WHAT THE TASK ASKS: Please work out how many lines in the data below contain "leaves", and reply with that number alone.

*** Opening PROVIDED DATA ***

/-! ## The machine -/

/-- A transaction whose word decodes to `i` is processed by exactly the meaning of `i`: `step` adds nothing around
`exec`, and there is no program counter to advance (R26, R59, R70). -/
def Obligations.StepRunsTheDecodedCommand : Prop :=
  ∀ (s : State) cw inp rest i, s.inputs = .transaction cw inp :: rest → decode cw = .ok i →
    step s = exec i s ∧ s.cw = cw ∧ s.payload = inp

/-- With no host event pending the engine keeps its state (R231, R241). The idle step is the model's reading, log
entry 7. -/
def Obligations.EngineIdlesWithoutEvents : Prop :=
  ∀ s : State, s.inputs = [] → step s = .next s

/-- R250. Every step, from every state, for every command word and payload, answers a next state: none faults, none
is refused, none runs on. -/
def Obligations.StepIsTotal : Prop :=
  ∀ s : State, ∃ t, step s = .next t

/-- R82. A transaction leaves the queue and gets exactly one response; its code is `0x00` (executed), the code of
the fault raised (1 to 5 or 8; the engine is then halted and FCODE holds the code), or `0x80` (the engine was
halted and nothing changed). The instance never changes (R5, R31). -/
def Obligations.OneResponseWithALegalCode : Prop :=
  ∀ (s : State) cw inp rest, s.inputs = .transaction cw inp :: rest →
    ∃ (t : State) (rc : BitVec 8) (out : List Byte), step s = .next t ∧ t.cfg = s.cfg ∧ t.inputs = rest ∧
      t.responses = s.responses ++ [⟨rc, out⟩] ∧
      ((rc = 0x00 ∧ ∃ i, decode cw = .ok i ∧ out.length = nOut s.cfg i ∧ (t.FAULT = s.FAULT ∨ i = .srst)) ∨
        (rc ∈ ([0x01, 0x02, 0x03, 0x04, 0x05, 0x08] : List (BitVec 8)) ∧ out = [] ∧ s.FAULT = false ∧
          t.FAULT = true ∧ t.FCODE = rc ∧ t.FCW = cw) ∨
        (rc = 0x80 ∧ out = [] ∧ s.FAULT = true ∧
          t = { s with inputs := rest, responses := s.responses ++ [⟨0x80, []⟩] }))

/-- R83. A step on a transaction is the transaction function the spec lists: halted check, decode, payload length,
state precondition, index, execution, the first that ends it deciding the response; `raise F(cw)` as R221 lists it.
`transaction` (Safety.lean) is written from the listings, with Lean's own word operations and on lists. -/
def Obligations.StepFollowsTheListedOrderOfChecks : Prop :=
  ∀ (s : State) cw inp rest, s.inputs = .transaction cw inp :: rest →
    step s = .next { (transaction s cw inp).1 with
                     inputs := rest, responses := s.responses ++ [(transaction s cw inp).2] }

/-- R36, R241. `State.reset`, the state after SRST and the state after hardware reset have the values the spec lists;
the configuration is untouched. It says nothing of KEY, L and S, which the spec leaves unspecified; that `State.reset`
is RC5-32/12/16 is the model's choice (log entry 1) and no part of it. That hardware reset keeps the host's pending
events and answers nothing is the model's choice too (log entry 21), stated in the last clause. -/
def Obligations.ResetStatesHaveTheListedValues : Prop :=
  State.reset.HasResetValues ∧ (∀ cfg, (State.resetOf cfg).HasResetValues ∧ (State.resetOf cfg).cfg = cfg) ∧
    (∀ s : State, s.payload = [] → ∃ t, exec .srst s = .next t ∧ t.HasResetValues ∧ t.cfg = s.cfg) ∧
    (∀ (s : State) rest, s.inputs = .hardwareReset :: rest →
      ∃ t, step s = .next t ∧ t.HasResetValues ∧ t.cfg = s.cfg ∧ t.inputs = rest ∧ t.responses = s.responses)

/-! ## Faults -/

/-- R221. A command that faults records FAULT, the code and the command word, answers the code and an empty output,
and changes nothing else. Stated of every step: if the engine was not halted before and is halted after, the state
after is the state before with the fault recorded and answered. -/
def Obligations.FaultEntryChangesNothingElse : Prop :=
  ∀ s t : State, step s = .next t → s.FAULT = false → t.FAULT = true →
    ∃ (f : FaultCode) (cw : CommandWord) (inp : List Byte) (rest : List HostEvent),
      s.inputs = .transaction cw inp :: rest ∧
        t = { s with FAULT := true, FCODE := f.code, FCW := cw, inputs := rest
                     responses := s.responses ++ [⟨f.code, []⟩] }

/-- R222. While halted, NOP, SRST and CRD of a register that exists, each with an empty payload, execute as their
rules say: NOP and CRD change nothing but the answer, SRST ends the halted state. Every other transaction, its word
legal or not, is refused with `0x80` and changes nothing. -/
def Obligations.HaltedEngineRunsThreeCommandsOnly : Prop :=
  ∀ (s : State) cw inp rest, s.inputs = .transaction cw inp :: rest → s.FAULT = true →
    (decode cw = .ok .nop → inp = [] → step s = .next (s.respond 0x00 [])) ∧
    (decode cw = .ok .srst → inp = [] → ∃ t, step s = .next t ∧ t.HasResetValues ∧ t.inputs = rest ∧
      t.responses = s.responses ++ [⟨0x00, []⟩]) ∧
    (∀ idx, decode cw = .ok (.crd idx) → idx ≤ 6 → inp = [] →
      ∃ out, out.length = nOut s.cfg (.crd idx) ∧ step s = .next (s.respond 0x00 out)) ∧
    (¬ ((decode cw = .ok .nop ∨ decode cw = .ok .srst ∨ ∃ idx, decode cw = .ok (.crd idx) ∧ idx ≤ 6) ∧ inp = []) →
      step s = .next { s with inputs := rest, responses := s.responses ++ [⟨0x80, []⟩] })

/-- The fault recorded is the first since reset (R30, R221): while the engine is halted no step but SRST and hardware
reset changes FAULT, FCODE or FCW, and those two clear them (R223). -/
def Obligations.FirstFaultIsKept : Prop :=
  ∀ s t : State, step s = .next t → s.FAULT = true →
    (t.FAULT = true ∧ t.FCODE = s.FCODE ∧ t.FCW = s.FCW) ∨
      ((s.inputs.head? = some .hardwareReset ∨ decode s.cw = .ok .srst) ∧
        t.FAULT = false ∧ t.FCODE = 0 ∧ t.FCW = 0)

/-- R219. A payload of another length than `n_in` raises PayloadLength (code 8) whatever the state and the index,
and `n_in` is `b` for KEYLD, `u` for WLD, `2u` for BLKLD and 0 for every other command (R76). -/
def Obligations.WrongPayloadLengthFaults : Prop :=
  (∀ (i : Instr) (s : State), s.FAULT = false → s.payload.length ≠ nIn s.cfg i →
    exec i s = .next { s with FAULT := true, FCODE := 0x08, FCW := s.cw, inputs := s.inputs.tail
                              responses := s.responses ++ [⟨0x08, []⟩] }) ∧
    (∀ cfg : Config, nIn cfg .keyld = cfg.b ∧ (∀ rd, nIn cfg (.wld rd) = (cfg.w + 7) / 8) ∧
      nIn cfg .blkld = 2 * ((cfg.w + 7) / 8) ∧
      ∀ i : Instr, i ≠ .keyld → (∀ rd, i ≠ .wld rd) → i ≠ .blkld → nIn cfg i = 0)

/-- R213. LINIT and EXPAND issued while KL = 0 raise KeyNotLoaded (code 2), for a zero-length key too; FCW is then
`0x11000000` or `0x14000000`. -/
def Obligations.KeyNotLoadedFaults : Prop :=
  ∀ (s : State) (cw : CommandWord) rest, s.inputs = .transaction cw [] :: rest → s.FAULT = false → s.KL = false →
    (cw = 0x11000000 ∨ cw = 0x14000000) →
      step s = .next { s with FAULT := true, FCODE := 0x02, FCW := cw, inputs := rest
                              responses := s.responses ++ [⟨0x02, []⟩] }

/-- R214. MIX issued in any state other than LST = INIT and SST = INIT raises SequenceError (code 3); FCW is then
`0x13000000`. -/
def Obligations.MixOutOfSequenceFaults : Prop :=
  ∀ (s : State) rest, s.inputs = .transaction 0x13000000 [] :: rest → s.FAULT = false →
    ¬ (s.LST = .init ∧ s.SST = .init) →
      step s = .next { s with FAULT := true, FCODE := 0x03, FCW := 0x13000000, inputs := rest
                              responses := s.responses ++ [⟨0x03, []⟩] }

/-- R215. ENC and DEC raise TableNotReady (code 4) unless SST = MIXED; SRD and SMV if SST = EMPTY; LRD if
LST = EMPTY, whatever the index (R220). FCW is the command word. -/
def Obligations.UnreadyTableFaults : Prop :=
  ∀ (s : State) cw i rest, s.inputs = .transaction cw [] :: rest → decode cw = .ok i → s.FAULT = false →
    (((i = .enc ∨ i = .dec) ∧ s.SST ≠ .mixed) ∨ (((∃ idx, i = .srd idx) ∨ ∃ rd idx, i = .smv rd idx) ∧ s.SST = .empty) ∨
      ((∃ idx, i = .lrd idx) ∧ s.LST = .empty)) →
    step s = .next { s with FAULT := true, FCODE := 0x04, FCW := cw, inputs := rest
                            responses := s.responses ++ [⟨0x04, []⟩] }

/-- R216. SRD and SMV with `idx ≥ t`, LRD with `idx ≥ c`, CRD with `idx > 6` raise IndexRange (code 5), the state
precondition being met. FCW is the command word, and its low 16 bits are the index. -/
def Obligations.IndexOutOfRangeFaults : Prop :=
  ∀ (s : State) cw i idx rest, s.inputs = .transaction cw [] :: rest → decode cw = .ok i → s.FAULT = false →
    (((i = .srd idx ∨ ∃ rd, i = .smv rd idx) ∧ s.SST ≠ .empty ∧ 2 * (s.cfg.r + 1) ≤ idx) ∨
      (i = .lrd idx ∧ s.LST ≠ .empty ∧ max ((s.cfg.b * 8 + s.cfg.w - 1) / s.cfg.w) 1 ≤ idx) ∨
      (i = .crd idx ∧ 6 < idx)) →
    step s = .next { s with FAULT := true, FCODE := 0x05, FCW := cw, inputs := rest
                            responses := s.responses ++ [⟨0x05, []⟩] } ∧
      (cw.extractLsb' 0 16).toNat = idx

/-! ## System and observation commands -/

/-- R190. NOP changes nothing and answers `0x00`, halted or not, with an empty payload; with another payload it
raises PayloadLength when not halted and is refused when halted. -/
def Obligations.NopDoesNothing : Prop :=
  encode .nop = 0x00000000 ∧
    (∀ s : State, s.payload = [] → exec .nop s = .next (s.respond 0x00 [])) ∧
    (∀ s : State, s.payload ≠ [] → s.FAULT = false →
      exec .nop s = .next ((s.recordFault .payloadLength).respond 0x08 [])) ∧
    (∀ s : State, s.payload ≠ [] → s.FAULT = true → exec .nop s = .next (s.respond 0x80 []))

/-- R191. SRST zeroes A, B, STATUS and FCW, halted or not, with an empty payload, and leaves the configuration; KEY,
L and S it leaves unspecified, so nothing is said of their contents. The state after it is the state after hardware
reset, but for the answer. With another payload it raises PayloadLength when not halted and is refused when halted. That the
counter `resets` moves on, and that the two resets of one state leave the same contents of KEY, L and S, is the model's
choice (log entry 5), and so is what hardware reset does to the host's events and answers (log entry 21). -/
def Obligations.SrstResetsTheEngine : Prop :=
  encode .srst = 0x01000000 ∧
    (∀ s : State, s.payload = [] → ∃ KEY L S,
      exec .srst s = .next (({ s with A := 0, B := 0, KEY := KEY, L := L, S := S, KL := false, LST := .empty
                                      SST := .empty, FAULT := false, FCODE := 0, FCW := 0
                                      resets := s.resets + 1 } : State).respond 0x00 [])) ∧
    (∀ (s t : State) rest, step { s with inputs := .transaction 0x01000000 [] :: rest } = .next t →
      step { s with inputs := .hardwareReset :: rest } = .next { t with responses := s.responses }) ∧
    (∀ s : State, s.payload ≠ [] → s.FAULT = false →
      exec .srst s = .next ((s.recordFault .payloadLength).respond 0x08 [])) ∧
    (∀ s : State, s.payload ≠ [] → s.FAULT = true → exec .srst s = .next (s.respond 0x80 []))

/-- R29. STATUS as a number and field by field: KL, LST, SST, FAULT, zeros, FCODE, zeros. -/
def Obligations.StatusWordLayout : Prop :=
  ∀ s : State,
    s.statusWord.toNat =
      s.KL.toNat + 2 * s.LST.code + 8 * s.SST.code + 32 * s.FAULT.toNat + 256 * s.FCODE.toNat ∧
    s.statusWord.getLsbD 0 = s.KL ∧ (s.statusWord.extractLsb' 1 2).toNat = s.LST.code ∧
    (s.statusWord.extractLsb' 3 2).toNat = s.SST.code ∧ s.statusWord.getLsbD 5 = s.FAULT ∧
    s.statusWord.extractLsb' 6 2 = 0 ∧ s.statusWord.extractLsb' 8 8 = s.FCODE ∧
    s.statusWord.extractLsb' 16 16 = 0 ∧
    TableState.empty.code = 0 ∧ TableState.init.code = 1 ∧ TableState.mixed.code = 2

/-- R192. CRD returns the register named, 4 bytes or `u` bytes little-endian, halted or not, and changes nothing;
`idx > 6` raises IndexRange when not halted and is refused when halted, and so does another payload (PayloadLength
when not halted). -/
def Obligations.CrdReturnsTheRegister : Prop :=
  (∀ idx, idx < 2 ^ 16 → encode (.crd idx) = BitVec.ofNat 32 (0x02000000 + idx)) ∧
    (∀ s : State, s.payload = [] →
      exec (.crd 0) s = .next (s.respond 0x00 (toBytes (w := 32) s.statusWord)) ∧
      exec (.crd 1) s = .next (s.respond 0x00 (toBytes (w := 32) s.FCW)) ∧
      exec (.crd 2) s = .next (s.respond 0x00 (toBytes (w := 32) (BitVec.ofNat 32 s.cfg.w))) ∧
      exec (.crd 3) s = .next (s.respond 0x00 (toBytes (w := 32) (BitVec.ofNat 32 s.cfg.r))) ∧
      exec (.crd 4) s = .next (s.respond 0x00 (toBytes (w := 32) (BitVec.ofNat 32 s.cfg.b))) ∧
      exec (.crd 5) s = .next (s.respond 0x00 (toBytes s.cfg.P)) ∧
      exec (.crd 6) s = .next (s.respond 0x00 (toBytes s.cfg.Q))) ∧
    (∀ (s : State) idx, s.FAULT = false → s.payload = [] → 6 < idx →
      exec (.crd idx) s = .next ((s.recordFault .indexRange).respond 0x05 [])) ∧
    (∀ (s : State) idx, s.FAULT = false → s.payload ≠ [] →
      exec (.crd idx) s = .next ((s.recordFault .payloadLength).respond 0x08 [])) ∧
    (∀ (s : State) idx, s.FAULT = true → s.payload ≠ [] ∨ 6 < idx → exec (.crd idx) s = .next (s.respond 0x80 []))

*** Closing PROVIDED DATA ***

RESULT OF THE EXERCISE: 4